%%

/-- The course key is taken during the window, at its map band 0: pictures already chosen are chosen again. -/
def State.recodeRend (s : State) (c : Nat) (q : RendRec) : State :=
  let r := q.rendition
  let x := s.rend r
  let p := s.capNow c
  let k := (x.gopOpen.forceKey q.reorder p).code q.reorder p
  match k.2, x.cur with
  | some e, some y =>
    if e.cap == y.cap && e.type == y.type then s.setRend r { x with gop := k.1 }
    else (((s.setRend r { x with gop := k.1, cur := none }).beginCoding r e (k.1.pos - 1)).healOpen r).spillHeld r
  | some e, none => if x.healing then s.setRend r { x with gop := k.1 } else
      (((s.setRend r { x with gop := k.1 }).beginCoding r e (k.1.pos - 1)).healOpen r).spillHeld r
  | none, _ => s.setRend r { x with gop := k.1 }

/-- A scene cut in the course's picture (R228, R279). -/
def State.keysCut (s : State) (c : Nat) : State :=
  let x := s.st.courses.get c
  let k := s.keys.get c
  let p := s.capNow c
  let gap := max 1 (s.effFld (crsReg c 0xD00) 31 16)
  let since := match k.last with | some l => p - l | none => gap
  if !x.sceneKey || k.taken then s
  else if since < gap then s.evC 0x0413 (0x4100 + x.domain) c since
  else
    let was := k.due
    let s := { s with keys := s.keys.set c (k.add 4) }
    if k.ready then (s.st.rendsOf c).foldl (fun s q => s.recodeRend c q) (s.keyTake c p)
    else if was.isEmpty then s.keyDefer c else s

/-! ### Consumer stages -/

/-- HW_BAND_DONE: the band in progress of a share is analysed. -/
def State.hwBandDone (s : State) (c u : Nat) : State :=
  let r := s.stage (.headwater c u)
  let h := s.st.hws.get (8 * c + u)
  let band := h.firstBand + r.next
  if !(r.active && r.reading) then s
    else
      let s := (s.runTo r.free).hwWriteBand c u band
      let s := if band == 0 then s.hwCut c u ((s.head c).cur.bands.get 0).scene else s
      let s := if band == 0 && (s.head c).cur.cut then s.keysCut c else s
      let s := s.setStage (.headwater c u) { r with reading := false, next := r.next + 1 }
      let s := if h.bandCount ≤ r.next + 1 then s.hwShareEnd c u else s
      (s.hwPictureEnd c).pace

/-- BAND_READ_START: a consumer stage starts its next band once the marks it needs are set (R17). -/
def execBandReadStart (x : Stage) (s : State) : Host.Outcome State Fault Refusal :=
  .next (match x with
    | .mere c => s.mereStart c
    | .cascade c k => s.cascadeStart c k
    | .headwater c u => s.headwaterStart c u
    | .tarn r g => s.tarnStart r g)

end Sys2Proof.Machine
end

%%

ABOUT THIS TASK: Transcribe the whole listing with nothing added or left out.

PROBLEM SOLUTION:
/-- The course key is taken during the window, at its map band 0: pictures already chosen are chosen again. -/
def State.recodeRend (s : State) (c : Nat) (q : RendRec) : State :=
  let r := q.rendition
  let x := s.rend r
  let p := s.capNow c
  let k := (x.gopOpen.forceKey q.reorder p).code q.reorder p
  match k.2, x.cur with
  | some e, some y =>
    if e.cap == y.cap && e.type == y.type then s.setRend r { x with gop := k.1 }
    else (((s.setRend r { x with gop := k.1, cur := none }).beginCoding r e (k.1.pos - 1)).healOpen r).spillHeld r
  | some e, none => if x.healing then s.setRend r { x with gop := k.1 } else
      (((s.setRend r { x with gop := k.1 }).beginCoding r e (k.1.pos - 1)).healOpen r).spillHeld r
  | none, _ => s.setRend r { x with gop := k.1 }

/-- A scene cut in the course's picture (R228, R279). -/
def State.keysCut (s : State) (c : Nat) : State :=
  let x := s.st.courses.get c
  let k := s.keys.get c
  let p := s.capNow c
  let gap := max 1 (s.effFld (crsReg c 0xD00) 31 16)
  let since := match k.last with | some l => p - l | none => gap
  if !x.sceneKey || k.taken then s
  else if since < gap then s.evC 0x0413 (0x4100 + x.domain) c since
  else
    let was := k.due
    let s := { s with keys := s.keys.set c (k.add 4) }
    if k.ready then (s.st.rendsOf c).foldl (fun s q => s.recodeRend c q) (s.keyTake c p)
    else if was.isEmpty then s.keyDefer c else s

/-! ### Consumer stages -/

/-- HW_BAND_DONE: the band in progress of a share is analysed. -/
def State.hwBandDone (s : State) (c u : Nat) : State :=
  let r := s.stage (.headwater c u)
  let h := s.st.hws.get (8 * c + u)
  let band := h.firstBand + r.next
  if !(r.active && r.reading) then s
    else
      let s := (s.runTo r.free).hwWriteBand c u band
      let s := if band == 0 then s.hwCut c u ((s.head c).cur.bands.get 0).scene else s
      let s := if band == 0 && (s.head c).cur.cut then s.keysCut c else s
      let s := s.setStage (.headwater c u) { r with reading := false, next := r.next + 1 }
      let s := if h.bandCount ≤ r.next + 1 then s.hwShareEnd c u else s
      (s.hwPictureEnd c).pace

/-- BAND_READ_START: a consumer stage starts its next band once the marks it needs are set (R17). -/
def execBandReadStart (x : Stage) (s : State) : Host.Outcome State Fault Refusal :=
  .next (match x with
    | .mere c => s.mereStart c
    | .cascade c k => s.cascadeStart c k
    | .headwater c u => s.headwaterStart c u
    | .tarn r g => s.tarnStart r g)

end Sys2Proof.Machine
end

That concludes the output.